Message From the Dean
By now you are all aware that a commitment has been made by the President to transfer Holden Hall to the College of Engineering. While an upheaval such as this results in a variety of emotions, I have presented a plan to the Provost that should benefit Arts & Sciences going forward. Key components of this plan are as follows. The first is the construction of a new Physical Sciences building just south of the current Physics & Astronomy/Geosciences building. This building would be the future home of the departments of Physics & Astronomy, and Geosciences—including atmospheric sciences and geography—as well as some associated units. Secondly, the current Physics & Astronomy/Geosciences Building would be renovated to become Arts & Sciences Hall—the future home of the College and the departments that are currently in Holden Hall. The third component of the plan is adequate space in ESB I and II to accommodate the laboratory facility stresses and growth in the departments of Biology and of Chemistry/Biochemistry. Assignment/reassignment control of this space is also necessary. A fourth component is renovation of the wing of the Mathematics building that comprises the vestigial remains of the original campus library. Under this plan, Arts & Sciences would retain a consolidated position on Memorial Circle, befitting its status as one of the four founding colleges, as well as the largest college, on campus.

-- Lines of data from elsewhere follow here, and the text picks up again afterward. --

/-- Predicate logic of two predicates: the second in A[3:0] (03 R40). -/
def p2 (x : P3) : Shape :=
  { maj := 0x0A, c := x.c = 1, ps := [x.pa, x.a.extractLsb' 0 4], pd := some x.pd,
    unused := x.a.extractLsb' 4 3 = 0 && x.b = 0 }

/-- Predicate logic of one predicate. -/
def p1 (x : P3) : Shape :=
  { maj := 0x0A, c := x.c = 1, ps := [x.pa], pd := some x.pd, unused := x.a = 0 && x.b = 0 }

/-- sD, sA, sB with their widths in registers (05 R90). -/
def s3 (m : Nat) (x : SF) (nd na nb : Nat) : Shape :=
  { maj := m, c := x.c = 1, ss := [(x.a, na), (x.b, nb)], sd := some (x.d, nd) }

/-- sD, sA; B unused. -/
def s2 (m : Nat) (x : SF) (nd na : Nat) : Shape :=
  { maj := m, c := x.c = 1, ss := [(x.a, na)], sd := some (x.d, nd), unused := x.b = 0 }

/-- sA only; D and B unused. -/
def sA (m : Nat) (x : SF) (na : Nat) : Shape :=
  { maj := m, c := x.c = 1, ss := [(x.a, na)], unused := x.d = 0 && x.b = 0 }

/-- sD only; A and B unused. -/
def sD (m : Nat) (x : SF) (nd : Nat) : Shape :=
  { maj := m, c := x.c = 1, sd := some (x.d, nd), unused := x.a = 0 && x.b = 0 }

/-- No operand; D, A and B unused. -/
def s0 (m : Nat) (x : SF) : Shape :=
  { maj := m, c := x.c = 1, unused := x.d = 0 && x.a = 0 && x.b = 0 }

/-- A scalar immediate form (05 R92). -/
def si (x : SI) : Shape := { maj := 0x0C, c := x.c = 1, ss := [(x.a, 1)], sd := some (x.d, 1) }

/-- A load of `n` registers (08 R146): ORD 0 takes SCO 0, and SCO 7 is reserved (03 R43). -/
def ld (m : Nat) (x : MF) (n : Nat) : Shape :=
  { maj := m, c := x.c = 1, vs := [⟨0, x.a, 1⟩], vd := some (x.t, n), latching := n = 1, ss := [(x.sb, 2)],
    legal := x.sco ≠ 7 && (x.ord ≠ 0 || x.sco = 0) }

/-- A store of `n` registers (08 R146). -/
def st (m : Nat) (x : MF) (n : Nat) : Shape :=
  { maj := m, c := x.c = 1, vs := [⟨0, x.a, 1⟩, ⟨2, x.t, n⟩], ss := [(x.sb, 2)],
    legal := x.sco ≠ 7 && (x.ord ≠ 0 || x.sco = 0) }

/-- An atomic that reads `n` registers of T and returns `r` (08 R152). -/
def atom (o : BitVec 2) (x : AT) (n r : Nat) : Shape :=
  { maj := 0x34 + o.toNat, c := x.c = 1, vs := [⟨0, x.a, 1⟩, ⟨2, x.t, n⟩], vd := if r = 0 then none else some (x.t, r),
    latching := r = 1, ss := [(x.sb, 2)] }

/-- Registers that the size code of LDS and STS needs (03 R43). -/
def scratchRegs (sco : BitVec 3) : Nat := if sco = 5 then 2 else if sco = 6 then 4 else 1

/-- A conversion kind with a pair destination (06 R108). -/
def cvtPairD (k : BitVec 7) : Bool := let n := k.toNat % 16; n = 4 || n = 6 || n = 15

/-- A conversion kind with a pair source (06 R108). -/
def cvtPairA (k : BitVec 7) : Bool := let n := k.toNat % 16; n = 5 || n = 7 || n = 15

/-- CVT and CVTS: B is the conversion code (06 R107). -/
def cvt (x : V3) : Shape :=
  { maj := 0x18, c := x.c = 1, wd := some (x.w, x.d), vs := [⟨0, x.a, if cvtPairA x.b then 2 else 1⟩],
    vd := some (x.d, if cvtPairD x.b then 2 else 1), latching := !cvtPairD x.b,
    legal := x.b.toNat / 16 ≤ 5 && (!cvtPairD x.b || x.w = 0) }

/-- A parking instruction of format S. -/
def parking (s : Shape) : Shape := { s with parks := true, cZero := true }

/-- The operands of LANEID. -/
def laneid (x : V3) : Shape :=
  { v3u 7 x with vs := [], unused := x.a = 0 && x.b = 0 }

/-- The operands of PSIG. -/
def psig (x : P3) : Shape :=
  { p 0x0A x with vs := [⟨0, x.a, 1⟩], legal := x.b.toNat ≤ 53 }

/-- The operands of BCAST. -/
def bcast (x : XF) : Shape :=
  { maj := 0x0D, c := x.c = 1, vd := some (x.v, 1), latching := true, ss := [(x.s, 1)], unused := x.k = 0 }

/-- The operands of LANERD. -/
def lanerd (x : XF) : Shape :=
  { maj := 0x0E, c := x.c = 1, vs := [⟨0, x.v, 1⟩], sd := some (x.s, 1),
    legal := x.k.extractLsb' 5 6 = 0 && (x.k.extractLsb' 11 1 = 0 || x.k.extractLsb' 0 5 = 0) }

/-- The operands of MFC. -/
def mfc (x : XF) : Shape :=
  { maj := 0x0F, c := x.c = 1, sd := some (x.s, 1), unused := x.v = 0 }

/-- The operands of MTC. -/
def mtc (x : XF) : Shape :=
  { maj := 0x10, c := x.c = 1, ss := [(x.s, 1)], unused := x.v = 0 }

/-- The operands of PMOV. -/
def pmov (x : XF) : Shape :=
  let base : Shape := { maj := 0x11, c := x.c = 1 }
  let k := x.k.extractLsb' 0 4
  let dir := x.k.extractLsb' 10 2
  let ok : Bool := x.k.extractLsb' 4 6 = 0
  if dir = 0 then { base with sd := some (x.s, 1), ps := [k], unused := x.v = 0, legal := ok }
  else if dir = 2 then { base with ss := [(x.s, 1)], pd := some k, unused := x.v = 0, legal := ok }
  else if dir = 1 then { base with vd := some (x.v, 1), latching := true, ps := [k], unused := x.s = 0, legal := ok }
  else { base with vs := [⟨0, x.v, 1⟩], pd := some k, unused := x.s = 0, legal := ok }

/-- The operands of DSQRT. -/
def dsqrt (x : V3) : Shape :=
  { v3n 0x16 x 2 with vs := [⟨0, x.a, 2⟩], unused := x.w = 0 && x.b = 0 }

/-- The operands of TAGFULL. -/
def tagfull (x : V3) : Shape :=
  { v3u 0x19 x with unused := true, legal := x.b.toNat ≤ 1 }

/-- The operands of BRA. -/
def bra (x : BF) : Shape :=
  { maj := 0x1A, ps := [x.pg] }

/-- The operands of CALL. -/
def call (x : BF) : Shape :=
  { maj := 0x1A, ps := [x.pg], vd := some (0, 2) }

/-- The operands of RET. -/
def ret (x : SF) : Shape :=
  { maj := 0x1B, c := x.c = 1, vs := [⟨0, x.a.zeroExtend 7, 2⟩], cZero := true, unused := x.d = 0 && x.b = 0 }

/-- The operands of JMPI. -/
def jmpi (x : SF) : Shape :=
  { sA 0x1B x 2 with cZero := true }

/-- The operands of CALLI. -/
def calli (x : SF) : Shape :=
  { sA 0x1B x 2 with cZero := true, vd := some (0, 2) }

/-- The operands of EXIT, YIELD. -/
def exit (x : SF) : Shape :=
  { s0 0x1B x with cZero := true }

/-- The operands of BRK, TRAP. -/
def brk (x : SF) : Shape :=
  { maj := 0x1B, c := x.c = 1, unused := x.d = 0 && x.a = 0 }

/-- The operands of SPAWN. -/
def spawn (x : XF) : Shape :=
  { maj := 0x1D, c := x.c = 1, vs := [⟨0, x.v, 1⟩], ss := [(x.s, if x.k.extractLsb' 0 1 = 1 then 4 else 2)],
    legal := x.k.extractLsb' 1 3 = 0 }

/-- The operands of SLEEP. -/
def sleep (x : SF) : Shape :=
  { sA 0x1F x 1 with cZero := true }

/-- The operands of BINFL. -/
def binfl (x : SF) : Shape :=
  { maj := 0x1F, c := x.c = 1, ss := if x.b = 0 then [(x.a, 2)] else [], unused := x.d = 0,
    legal := x.b = 0 || (x.b = 1 && x.a = 0) }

The opportunity to provide input into the design of a new physical science building as well as the renovations of the old "Science" building and the Mathematics building will allow the faculty involved to develop 21st century facilities. The location on the circle will continue to support branding opportunities for Arts & Sciences, including our successful and visible faculty/staff/alumni tailgates and A&S Student Day. These changes are not imminent. Financing for the new building and renovations of existing facilities will have to be raised during the next University fund raising campaign. A&S facilities needs will be around $110M. The President and Provost are aware of the coordination that must be undertaken to ensure that building and moves are accomplished in the necessary order.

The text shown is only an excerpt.